The national home price index from Clear Capital has officially entered double-dip territory.
The company says data through the end of April has pushed its reading of national home prices 0.7 percent below the prior low recorded in March 2009, as markets have become saturated with bank-owned properties.
Clear Capital’s report shows prices have fallen 11.5 percent over the previous nine-month period. A rate of decline this rapid has not been seen since 2008.
All the major metropolitan statistical areas tracked in Clear Capital’s report showed quarter-over-quarter price declines. The company says it’s a “sign of the continued volatility and fragility of home prices.”
At the regional level, home prices in the West, Northeast, and South regions have all crossed into double dip territory to record their lowest prices since the downturn began.
Clear Capital says the fact that the Midwest is the only region yet to double dip is largely a reflection of magnified gains it experienced during the last two years of tax credit activity.
Dr.
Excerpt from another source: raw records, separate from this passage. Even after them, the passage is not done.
-- ==== Sys2Proof/Machine/Core.lean ====
section
/-! DEFINITION. Core.lean: the machine as the host's interface takes it. -/

def Sys2Proof.core : Host.Core :=
  { State := Sys2Proof.Machine.State, Fault := Sys2Proof.Machine.Fault,
    Refusal := Sys2Proof.Machine.Refusal, step := Sys2Proof.Machine.step, reset := Sys2Proof.Machine.State.reset }
end

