/-- Settles O46: the sink's bits and those of the first j writes both begin the bit string of all writes. -/
theorem writtenValuesAreReadBack : Obligations.WrittenValuesAreReadBack := by
  intro writes j s t hbw hsink hio hlegal hp hrun hsum
  obtain ⟨t', _, hrun', happ⟩ :=
    run_writes writes s (hbw ▸ BitWriter.reset_ready) hlegal hp (passes_of_ioFaults_false hio)
  obtain rfl := Host.Outcome.next.inj (hrun'.symm.trans hrun)
  have hsinkBits : bitsOf t'.env.sink <+: joinBits (writtenNumbers writes) := by
    refine ⟨t'.bw.residue, ?_⟩
    rw [happ.appends, hsink, hbw]
    rfl
  have hfirst : joinBits (writtenNumbers (writes.take j)) <+: joinBits (writtenNumbers writes) := by
    conv_rhs => rw [← List.take_append_drop j writes, writtenNumbers, List.map_append, joinBits_append]
    exact List.prefix_append ..
  have hcount : (joinBits (writtenNumbers (writes.take j))).length ≤ (bitsOf t'.env.sink).length := by
    rw [bitsOf_length, joinBits_length, writtenNumbers, List.map_map]
    exact hsum
  exact run_reads_of_written (writes.take j) _ (fun w hw => hlegal w (List.mem_of_mem_take hw)) rfl rfl rfl
    (happ.ioFaults.trans hio) rfl (List.prefix_of_prefix_length_le hfirst hsinkBits hcount)

/-- A read does not touch the writer side. -/
theorem run_reads_sameWriterSide (ns : List (BitVec 6)) (s t : State) (hp : s.port = readEvents ns)
    (hrun : core.run ns.length s = .next t) : SameWriterSide s t := by
  induction ns generalizing s with
  | nil =>
    obtain rfl := Host.Outcome.next.inj hrun
    exact .refl s
  | cons n ns ih =>
    obtain ⟨e, he⟩ := exec_rdu_update n { s with port := readEvents ns }
    have hstep : step s = .next (e.apply { s with port := readEvents ns }) :=
      (step_of_recognise_some hp (recognise_encode _)).trans (he _ (.refl _))
    obtain ⟨hbw, hsink, hio, hdraws⟩ := ih _ rfl ((core_run_succ hstep).symm.trans hrun)
    exact ⟨hbw, hsink, hio, hdraws⟩

/-- Reads of widths ns that were answered rs, as the writes of the same widths and values. -/
abbrev readBackWrites (ns : List (BitVec 6)) (rs : List Response) : List (BitVec 4 × BitVec 8) :=
  (ns.zip rs).map fun p => (p.1.setWidth 4, p.2.data.setWidth 8)

/-- Reads of at most 8 bits that cut a bit string into pieces give legal writes of these pieces. -/
theorem readBack_writes (ns : List (BitVec 6)) (rs : List Response) (bits : List Bool)
    (hns : ∀ n ∈ ns, 1 ≤ n.toNat ∧ n.toNat ≤ 8)
    (hcut : (rs.map fun r => r.data.toNat) = cutBits (ns.map BitVec.toNat) bits) :
    (∀ w ∈ readBackWrites ns rs, LegalWrite w) ∧
    writtenNumbers (readBackWrites ns rs) = (ns.map BitVec.toNat).zip (cutBits (ns.map BitVec.toNat) bits) := by
  have hpieces : (ns.zip rs).map (Prod.map BitVec.toNat fun r => r.data.toNat) =
      (ns.map BitVec.toNat).zip (cutBits (ns.map BitVec.toNat) bits) := by
    rw [← hcut, List.zip_map]
  have hpair : ∀ p ∈ ns.zip rs, (p.1.setWidth 4).toNat = p.1.toNat ∧ (p.2.data.setWidth 8).toNat = p.2.data.toNat ∧
      1 ≤ p.1.toNat ∧ p.1.toNat ≤ 8 ∧ p.2.data.toNat < 2 ^ p.1.toNat := by
    intro p hp
    obtain ⟨h1, h8⟩ := hns p.1 (List.of_mem_zip hp).1
    have hlt : p.2.data.toNat < 2 ^ p.1.toNat :=
      lt_two_pow_of_mem_zip_cutBits (hpieces ▸ List.mem_map_of_mem hp)
    have h256 : p.2.data.toNat < 2 ^ 8 := hlt.trans_le (Nat.pow_le_pow_right (by decide) h8)
    rw [BitVec.toNat_setWidth, BitVec.toNat_setWidth, Nat.mod_eq_of_lt h256, Nat.mod_eq_of_lt (by omega)]
    exact ⟨rfl, rfl, h1, h8, hlt⟩
  constructor
  · refine List.forall_mem_map.mpr fun p hp => ?_
    obtain ⟨hn, hv, hlegal⟩ := hpair p hp
    rwa [LegalWrite, hn, hv]
  · rw [← hpieces, writtenNumbers, List.map_map]
    refine List.map_congr_left fun p hp => ?_
    obtain ⟨hn, hv, -⟩ := hpair p hp
    exact Prod.ext hn hv

/-- Settles O47: joining the pieces the reads cut the source into gives its bits, and octets are settled by their bits. -/
theorem readValuesWriteTheSourceBack : Obligations.ReadValuesWriteTheSourceBack := by
  intro ns s t rs hbr hbw hsp hend hsink hio hns hsum hp hrun hresp
  obtain ⟨t', rs', hrun', hresp', hlen, hok, hdata⟩ :=
    readsCutTheSourceBitString ns s hbr hsp (fun n hn => ⟨(hns n hn).1, (hns n hn).2.trans (by decide)⟩) hp
  obtain rfl := Host.Outcome.next.inj (hrun'.symm.trans hrun)
  obtain rfl := List.append_cancel_left (hresp'.symm.trans hresp)
  obtain ⟨hcut, -⟩ := hdata ((hok hio).mpr (.inr hsum.le))
  have hcoming : upcoming (((ns.map BitVec.toNat).sum + 7) / 8) s.env.source = s.env.source.octets := by
    rw [upcoming_eq_take_drop _ _ hend, hsp, List.drop_zero, List.take_of_length_le (by omega)]
  rw [hcoming] at hcut
  obtain ⟨hlegal, hnumbers⟩ := readBack_writes ns rs' _ hns hcut
  have hbits : joinBits (writtenNumbers (readBackWrites ns rs')) = bitsOf s.env.source.octets := by
    rw [hnumbers, joinBits_cutBits _ _ (by rw [hsum, bitsOf_length])]
  have hcount : (readBackWrites ns rs').length = ns.length := by
    rw [readBackWrites, List.length_map, List.length_zip, hlen, Nat.min_self]
  obtain ⟨hbw', hsink', hio', -⟩ := run_reads_sameWriterSide ns s t' hp hrun'
  obtain ⟨u, _, hrunWrites, -, -, -, hoctets, -, -, -, -, v, hfin, hfinOk⟩ :=
    writesBuildTheSinkBitString (readBackWrites ns rs') { t' with port := writeEvents (readBackWrites ns rs') }
      (hbw'.trans hbw) (hsink'.trans hsink) hlegal rfl (passes_of_ioFaults_false (hio'.trans hio))
  rw [← writtenNumbers, hbits, bitsOf_length, Nat.mul_div_cancel_left _ (by decide)] at hoctets
  rw [← writtenNumbers, hbits, bitsOf_length] at hfinOk
  refine ⟨u, v, hcount ▸ hrunWrites, bitsOf_injective ?_, hfin, hfinOk.mpr (Nat.mul_mod_right ..)⟩
  rw [hoctets, List.take_of_length_le (bitsOf_length _).le]

end Sys2Proof.Machine
end
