-- ==== Sys2Proof/Certificates/Slice0/Obligations.lean ====
section
/-! DEFINITION. The statements for the provers. Each docstring names the rule of spec/ it formalises. -/

open Sys2Proof Sys2Proof.Machine Sys2Proof.Safety

/-! ### The step -/

/-- 40_cycle_and_control.md R81, R82: a running machine with address 0 active decodes and executes the Word at the finger of
array 0; with address 0 inactive it fails with ProgramAbsent and nothing else changes. -/
def Obligations.StepRunsDecodedInstruction : Prop :=
  (∀ (s : State) (w : Word), s.engine = .running → memRead s.mem 0#32 s.pc = .ok w → step s = exec (decode w) s) ∧
    (∀ s : State, s.engine = .running → memPresent s.mem 0#32 = false →
      ∃ t, step s = .next t ∧ Fails .programAbsent s t)

/-- 10_state.md R29's last sentences, which the spec marks as its own inference (log 11): a running machine whose finger is
not below the length of array 0, which no run reaches, halts, and nothing but the engine state changes. -/
def Obligations.FetchPastTheEndHalts : Prop :=
  ∀ (s : State) (n : Nat), s.engine = .running → memLen s.mem 0#32 = some n → n ≤ s.pc.toNat →
    step s = .next { s with engine := .halted }

/-- 40_cycle_and_control.md R85: after a step that ends neither failed nor by HALT, the machine is HALTED exactly when
address 0 is active and the finger is not below the length of array 0 as the step left it, and else RUNNING. For LOADPROG
past the end and for ABANDON of address 0 this is the spec's own decision, D17 and D18 (log 16, log 15). -/
def Obligations.EndOfProgramCheckDecides : Prop :=
  ∀ (s t : State) (w : Word), s.engine = .running → memRead s.mem 0#32 s.pc = .ok w → decode w ≠ .halt →
    step s = .next t → NotFailed t →
      (t.engine = .halted ↔ ∃ n, memLen t.mem 0#32 = some n ∧ n ≤ t.pc.toNat) ∧
        (t.engine = .running ↔ ∀ n, memLen t.mem 0#32 = some n → t.pc.toNat < n)

/-- 40_cycle_and_control.md R80: from HALTED and from FAILED nothing ever changes. That the model answers this as a step to
the same state, rather than as no step, is the model's choice (log 2). -/
def Obligations.TerminalStatesNeverChange : Prop :=
  ∀ s : State, s.engine ≠ .running → ∀ n : Nat, Host.Core.run core n s = .next s

/-- 40_cycle_and_control.md R89, the sentence the spec marks as its own inference: HALTED was entered by HALT exactly when
the finger is inside array 0 and the Word there has operator code 7, and by the end-of-program check exactly when the finger
is past the end. -/
def Obligations.HaltedTellsItsCause : Prop :=
  ∀ (s t : State) (w : Word), s.engine = .running → memRead s.mem 0#32 s.pc = .ok w → step s = .next t →
    t.engine = .halted →
      (decode w = .halt ↔ ∃ v, memRead t.mem 0#32 t.pc = .ok v ∧ bits v 31 28 = 7) ∧
        (decode w ≠ .halt ↔ ∃ n, memLen t.mem 0#32 = some n ∧ n ≤ t.pc.toNat)

/-! ### Decoding -/

/-- 95_test_vectors.md 2.1: words written out from the encodings, one or more for every operator code. -/
def Obligations.SampleWordsDecode : Prop :=
  decode 0x00000053#32 = .cmov 1 2 3 ∧ decode 0x10000053#32 = .index 1 2 3 ∧ decode 0x20000053#32 = .amend 1 2 3 ∧
    decode 0x300001FF#32 = .add 7 7 7 ∧ decode 0x40000053#32 = .mul 1 2 3 ∧ decode 0x50000053#32 = .div 1 2 3 ∧
    decode 0x60000053#32 = .nand 1 2 3 ∧ decode 0x7ABCDEF5#32 = .halt ∧ decode 0x80000013#32 = .alloc 2 3 ∧
    decode 0x90000003#32 = .abandon 3 ∧ decode 0xA0000003#32 = .out 3 ∧ decode 0xB0000003#32 = .inp 3 ∧
    decode 0xC0000013#32 = .loadprog 2 3 ∧ decode 0xDB555555#32 = .ortho 5 0x1555555#25 ∧
    decode 0xEABCDEF5#32 = .illegal14 ∧ decode 0xFFFFFFFF#32 = .illegal15

/-- 30_encoding.md R75, with the legality and the layouts of R61, R69 and R70: every field of the platter of every word, as
slices of the word's bits. That fields outside a word's layout are computed too is the spec's decision D10 (log 18). -/
def Obligations.PlatterFieldsAreBitSlices : Prop :=
  ∀ w : Word,
    (platter w).op.val = (w.extractLsb' 28 4).toNat ∧ (platter w).a.val = (w.extractLsb' 6 3).toNat ∧
      (platter w).b.val = (w.extractLsb' 3 3).toNat ∧ (platter w).c.val = (w.extractLsb' 0 3).toNat ∧
      (platter w).a13.val = (w.extractLsb' 25 3).toNat ∧ (platter w).imm = w.extractLsb' 0 25 ∧
      ((platter w).legal = true ↔ (platter w).op.val ≤ 13) ∧
      ((platter w).layout = .immediate ↔ (platter w).op.val = 13) ∧ (platter w).wellFormed = true

/-- 30_encoding.md R65: the operator code alone selects the instruction; a word is the instruction of row `op` exactly when
`w & 0xF0000000 = op * 2^28`, and each row is the row's instruction. -/
def Obligations.OperatorCodeSelectsInstruction : Prop :=
  (∀ (w : Word) (op : Nat), op < 16 →
    ((decode w).opcode = op ↔ w &&& 0xF0000000#32 = BitVec.ofNat 32 (op * 2 ^ 28))) ∧
    DecodesStandard 0 .cmov ∧ DecodesStandard 1 .index ∧ DecodesStandard 2 .amend ∧ DecodesStandard 3 .add ∧
    DecodesStandard 4 .mul ∧ DecodesStandard 5 .div ∧ DecodesStandard 6 .nand ∧
    DecodesStandard 7 (fun _ _ _ => .halt) ∧ DecodesStandard 8 (fun _ b c => .alloc b c) ∧
    DecodesStandard 9 (fun _ _ c => .abandon c) ∧ DecodesStandard 10 (fun _ _ c => .out c) ∧
    DecodesStandard 11 (fun _ _ c => .inp c) ∧ DecodesStandard 12 (fun _ b c => .loadprog b c) ∧
    (∀ (w : Word) (a : Reg) (imm : Imm), ImmediateWord w a imm → decode w = .ortho a imm) ∧
    DecodesStandard 14 (fun _ _ _ => .illegal14) ∧ DecodesStandard 15 (fun _ _ _ => .illegal15)

/-- 30_encoding.md R64: words of the standard layout that differ only in bits 27 to 9, or only in selectors the
instruction does not use (R66), are the same instruction. The reading is the spec's decision D24 (log 13). -/
def Obligations.IgnoredBitsChangeNothing : Prop :=
  ∀ w v : Word, bits w 31 28 = bits v 31 28 → bits w 31 28 ≠ 13 →
    (bits w 8 6 = bits v 8 6 → bits w 5 3 = bits v 5 3 → bits w 2 0 = bits v 2 0 → decode w = decode v) ∧
      (bits w 31 28 ∈ [8, 12] → bits w 5 3 = bits v 5 3 → bits w 2 0 = bits v 2 0 → decode w = decode v) ∧
      (bits w 31 28 ∈ [9, 10, 11] → bits w 2 0 = bits v 2 0 → decode w = decode v) ∧
      (bits w 31 28 ∈ [7, 14, 15] → decode w = decode v)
Alex Villacorta, director of research and analytics at Clear Capital, says he continues to see evidence of an increase in the proportion of distressed sales taking hold in markets nationwide.
“With more than one-third of national home sales beingREO, market prices are being weighed down as many markets have not regained enough footing to withstand
the strain of the high proportion of REO sales,” Villacorta said.
“In light of the compounding effects of winter’s seasonal slowdown and increased distressed sale activity, the market now faces the true test of whether prices can rebound in the historically active spring season,” according to Villacorta.
While spring typically brings with it a resurgence in home sales – and home prices follow – Clear Capital warns that markets have entered uncharted territory since this spring homebuying season will be the first since 2008 without any tax credit incentive.
“A note of caution to those looking for a strong end to 2011: The last time no incentives were in place and distressed inventories were this high, home prices fell sharply,” Clear Capital said in its report.
The company’s home price report last month noted the subtle but rather ominous trend that distressed sales activity in the West, as a percentage of total sales, had climbed after a prolonged 18-month period of general improvements, and in turn, home prices in the western part of the country hit the double-dip mark in March.
Nationally, Clear Capital says a similar trend has formed with REO saturation climbing to a current level of 34.5 percent after it declined to near 20 percent in mid-2010. Strikingly similar, the company says, 2008 saw REOsaturation grow from near 20 percent early in the year to 32 percent by the end of 2008.
Looking at home price trends during these same two periods ties together similarities, Clear Capital explained, with a 15.6 percent price decline for the 2008 timeframe compared to the 11.5 percent decline for the mid-2010 through April 2011 period.
“This comparison leads to concern over home price declines through the rest of 2011,” Clear Capital said in its report, noting that the trends of 2008 were quickly reversed with the introduction of stimulus measures.
“[T]he housing market still faces many challenges that will only be solved through increased buying activity or a reduction in the distressed segment ? neither of which is assured in 2011,” according to Clear Capital.